The engine E includes stays 11 at the bottom near the four corners of the engine block. A bracket 12 is attached to the lower end of each stay 11, and a flexible rubber 13 is fixed to the inclined lower surface of the bracket 12.

The lower surface of the rubber 13 is fixed to the inclined upper surface of the bracket 14, and the lower part of the bracket 14 is attached to the m material 1 of the common platform 15.
The vertical members 16 extend on both sides of the engine E in the longitudinal direction (direction parallel to the output shaft 10), and have their front and rear ends connected by a cross member 18. That is, the vertical member 16 and the horizontal member jtA1B constitute a rectangular frame.

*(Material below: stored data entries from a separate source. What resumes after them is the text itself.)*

-- ==== Sys2Proof/Tests/Slice0.lean ====
section
/-! SUPPORT. The model's own tests: an ill-formed command for each check of WellFormed, values the manual works out,
and a witness for the hypotheses of each clause of the statements (witness_<statement>). -/

namespace Sys2Proof.Tests

open Sys2Proof.Machine

set_option Elab.async false

/-! ### One ill-formed command for each check -/

theorem test_wf_register_write_empty : WellFormed (.registerWrite 0x010004 ⟨0, 5⟩) = false := by decide
theorem test_wf_read_empty : WellFormed (.coherentRead ⟨0x010004, 0⟩) = false := by decide
theorem test_wf_flag_clear_unaligned : WellFormed (.flagClearWrite 0x010001 0) = false := by decide
theorem test_wf_register_write : WellFormed (.registerWrite 0x010010 ⟨4, 3⟩) = true := by decide
theorem test_wf_dsk_results : WellFormed (.dskComplete 0 [⟨8192, 0, 40, 8192, 0, 80⟩] 0) = false := by decide
theorem test_wf_tdr_repetitions : WellFormed (.tdrComplete 0 4097 (List.replicate 4097 []) (List.replicate 4097 [])) = false := by decide +kernel
theorem test_wf_meas_samples : WellFormed (.measComplete 0 0 [] false) = false := by decide
theorem test_wf_sample_volts : WellFormed (.sampleTick 0 [0]) = false := by decide
theorem test_wf_self_check_results : WellFormed (.selfCheckEnd 0 []) = false := by decide
theorem test_wf_cal_pass_bins : WellFormed (.calPassComplete 0 0 [1] [0]) = false := by decide
theorem test_wf_vote_count : WellFormed (.domainVoteReceive 0 true 0 0 2048) = false := by decide
theorem test_wf_report_count : WellFormed (.barrierReportReceive 0 0 2048) = false := by decide
theorem test_wf_refill_words : WellFormed (.refillBlockForward false 0 (List.replicate 453 0)) = false := by decide +kernel
theorem test_wf_agreement_set : WellFormed (.agreementReceive 0 []) = false := by decide
theorem test_wf_bar2_low_empty : WellFormed (.bar2WriteLow 0 []) = false := by decide
theorem test_wf_bar2_low_across : WellFormed (.bar2WriteLow 7 [0, 0]) = false := by decide
theorem test_wf_bar2_high_place : WellFormed (.bar2WriteHigh 7 0) = false := by decide
theorem test_wf_bar2_read_low_empty : WellFormed (.bar2ReadLow 0 0 .good) = false := by decide
theorem test_wf_bar2_read_high_place : WellFormed (.bar2ReadHigh 9 .good) = false := by decide
theorem test_wf_block_bytes : WellFormed (.queueBlockFetch false 0 0 []) = false := by decide
theorem test_wf_spi_bytes : WellFormed (.spiDone (List.replicate 9 0)) = false := by decide
theorem test_wf_vec_none : WellFormed (.vec 0 0) = false := by decide
theorem test_wf_rpt_none : WellFormed (.rpt 0 0) = false := by decide
theorem test_wf_stream_none : WellFormed (.stream 0 0) = false := by decide

/-! ### Worked values of the manual -/

/-- R425: a bucket of 3.76 A²·s reads 52,429. -/
theorem test_och_level : ochLevel 3760000000000 = 52429 := by decide

/-- R461: the channel-die ticks of the first and the second 64 TCLK. -/
theorem test_die_ticks : (List.range 6).map dieTickTime = [0, 12, 25, 38, 51, 64] := by decide

/-- R148: the bins of the factory table are 128 wide, and bin 511 ends at 65,536. -/
theorem test_factory_bins : binStart none 511 + binWidth none 511 = 65536 := by decide +kernel

/-- R34: a target half the range ahead is not reached, and one just behind is. -/
theorem test_reached : reached 5 4 = true ∧ reached 4 5 = false ∧ reached 0 0xFFFFFFFFFFFFFF = true := by decide

/-! ### States for the witnesses -/

abbrev R : State := State.reset
def lv (l : List (Fld × Nat)) (s : State := R) : State := l.foldl (fun s x => s.set x.1 x.2) s
def dv (l : List (Fld × Nat)) (s : State := R) : State := { s with die := l.foldl (fun s x => s.set x.1 x.2) s.die }
def tpv (f : TpState → TpState) (s : State) : State := { s with tp := f s.tp }
def gr (g : Nat) (f : Group → Group) (s : State) : State := s.setGroup g (f (s.group g))
def ch (g p : Nat) (f : Chan → Chan) (s : State) : State := s.setChan g p (f (s.chan g p))
def cmpv (g p : Nat) (f : Comparator → Comparator) (s : State) : State := ch g p (fun c => { c with cmp := f c.cmp }) s
def tdcv (g p : Nat) (f : Tdc → Tdc) (s : State) : State := ch g p (fun c => { c with tdc := f c.tdc }) s
def dacv (g p d : Nat) (f : Dac → Dac) (s : State) : State := ch g p (fun c => { c with dacs := vset c.dacs d (f (vget c.dacs d .reset)) }) s
def wpv (g : Nat) (f : Player → Player) (s : State) : State := gr g (fun c => { c with wp := f c.wp }) s
def capv (g : Nat) (f : Capture → Capture) (s : State) : State := gr g (fun c => { c with cap := f c.cap }) s
def en (e : Nat) (f : Engine → Engine) (s : State) : State := s.setEngine e (f (s.engine e))
def sy (f : SysState → SysState) (s : State) : State := { s with sys := f s.sys }
def clv (f : ClState → ClState) (s : State) : State := { s with cl := f s.cl }
def twv (f : TwState → TwState) (s : State) : State := { s with tw := f s.tw }
def hiv (f : HiState → HiState) (s : State) : State := { s with hi := f s.hi }
def dgv (f : DgState → DgState) (s : State) : State := { s with dg := f s.dg }
def tev (n : Nat) (f : TrigEngine → TrigEngine) (s : State) : State := { s with trigs := vset s.trigs n (f (vget s.trigs n .reset)) }
def now (t : Nat) (s : State) : State := { s with time := BitVec.ofNat 56 t }
def win0 : Win := { start := 0, stop := 9999, kind := 0, external := false, zero := 0, t3 := 0, dc := 0, opened := true, iv := 0, slope := 0, level := 0, limit := 4, stamps := [], refused := false, closed := false, ctx := none, dead := false }
def vo0 : VecOut := { b := 0, period := 1024, word := 0, ts := 0, ctx := 0, vcnt := 0, iv := 0, offset := 0, switched := false, forms := [], dead := false }
def goodRes : List DskMeas := (List.range 16).map fun p =>
  ⟨Config.dskMinEdges, 0, Config.treeDelay [] (R.physChan p) + 40, Config.dskMinEdges, 0, 120⟩
def ins (op md a b c : Nat) : Native := BitVec.ofNat 72 (op * 2 ^ 64 + md * 2 ^ 56 + a * 2 ^ 32 + b * 2 ^ 8 + c)
def istoreWord (l pc : Nat) (i : Native) (s : State) : State := s.setMemWord (memAddr memIStore 0x40000 l pc) i
def vstoreWord (l a : Nat) (w : Native) (s : State) : State := s.setMemWord (memAddr memVStore 0x100000 l a) w
/-- Engine l runs context c at pc, where i stands, dispatched, at its slot. -/
def stand (l c pc : Nat) (i : Native) (fs : List (Fld × Nat) := []) : State :=
  let s := now 1000 (istoreWord l pc i (lv ([(MC_STAT_STATE, 2), (SQ_STAT_ENG l, engIssue), (SQ_STAT_RUNCTX l, c), (SQ_STAT_RUNPRIO l, 4),
    (SQ_CTX_STAT_STATE l c, 3), (SQ_CTX_STAT_PC l c, pc)] ++ fs)))
  let d := DispEntry.make (vendorDispatch.getD (opOf i) 0)
  let res := s.ctxRes l c
  en l ({ · with
    dispatched := true, instr := i, upc := d.maddr
    va := if res ≠ 0 ∧ d.ldm = 2 then clampVaddr (aOf i) + bOf i + 1 - res else clampVaddr (aOf i)
    cnt := if d.ldm = 0 then 1 else if res ≠ 0 then res else bOf i + 1
    ipc := pc }) s
def hold0 (k : WaitKind) (m : BitVec 144) (i : Native) : Wait := { kind := k, since := 10, released := none, instr := i, micro := m, upc := 0, va := 0, cnt := 1, ipc := 3, clampEv := false }
def wt (l c : Nat) (x : Wait) (s : State) : State := s.setWait l c (some x)
def iss0 : Issued := { word := 0, eng := 5, ctx := 3, ts := 0, startAt := none, lsel := 0, xreq := none, turnEnd := none, switched := false, sumr := false }
def cm0 : CmReq := { check := false, phase := cmChecking, kind := 0, eng := 0, tgt := 0, origin := .host, id := 7, at_ := 0, abort := false, own := false, partner := none, sched := 0, ta := 500, tv := 400, go := false }
def cmv (r : CmReq) (s : State) : State := { s with cm := some r }
def bal0 : Ballot := { id := 7, tv := 400, members := 2, own := some (true, 0), votes := [] }
def balv (b : Ballot) (s : State) : State := { s with ballot := some b }
def bad0 (l i : Nat) (s : State) : State := s.setCsEntry l i { s.csEntry l i with parity := (s.csEntry l i).parity ^^^ 5 }
def snv (f : SnState → SnState) (s : State) : State := { s with sn := f s.sn }
def snap0 : Snap := { time := 5, src := 1, late := false, seq := 3, regs := [], plane := [] }
def peer0 : PeerInfo := { pair := true, role := 0, version := R.word MC_VERSION, imageCrc := R.word MC_IMAGE_CRC, digest := R.digest, member := true }
def hb0 : Heartbeat := { seq := 3, role := 1, mchk := false, ochre := false, therm := false, parked := false, time := 5, crc := 9 }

Another bracket 20 is attached to the upper surface of the vertical member 16. The bracket 20 has a bolt 21 parallel to the output shaft 10.
There is a cylindrical rubber 22 on the outer periphery of the bolt 21.
The cylindrical portion at one end of the torque holder 23 is connected to the cylindrical portion through the holder 23. The torque rod 23 extends from the bolt 21 approximately toward the center of gravity of the engine (a portion slightly above the output shaft 10). The torque rod 23 also has a cylindrical portion at the other end, and the inner periphery of the cylindrical portion is connected to the outer periphery of a bolt 25 parallel to the bolt 21 via a cylindrical rubber 24 . The bolt 25 is fixed to the stay of the engine block. Note that the elastic direction 17 of the rubber 13 is inclined slightly upward compared to the torque rod 23.

The compressors C1 and C2 are compressor frames 3
It is installed at 0. Further, tension is not applied to the belts b1 and b2 by tensioners 32 incorporating springs 31, respectively, and these tensioners 32 are also attached to the compressor frame 30 by one pin. Furthermore, engine E
The vertical member 16 near the left side is assembled into the lower right end of the compressor frame 30.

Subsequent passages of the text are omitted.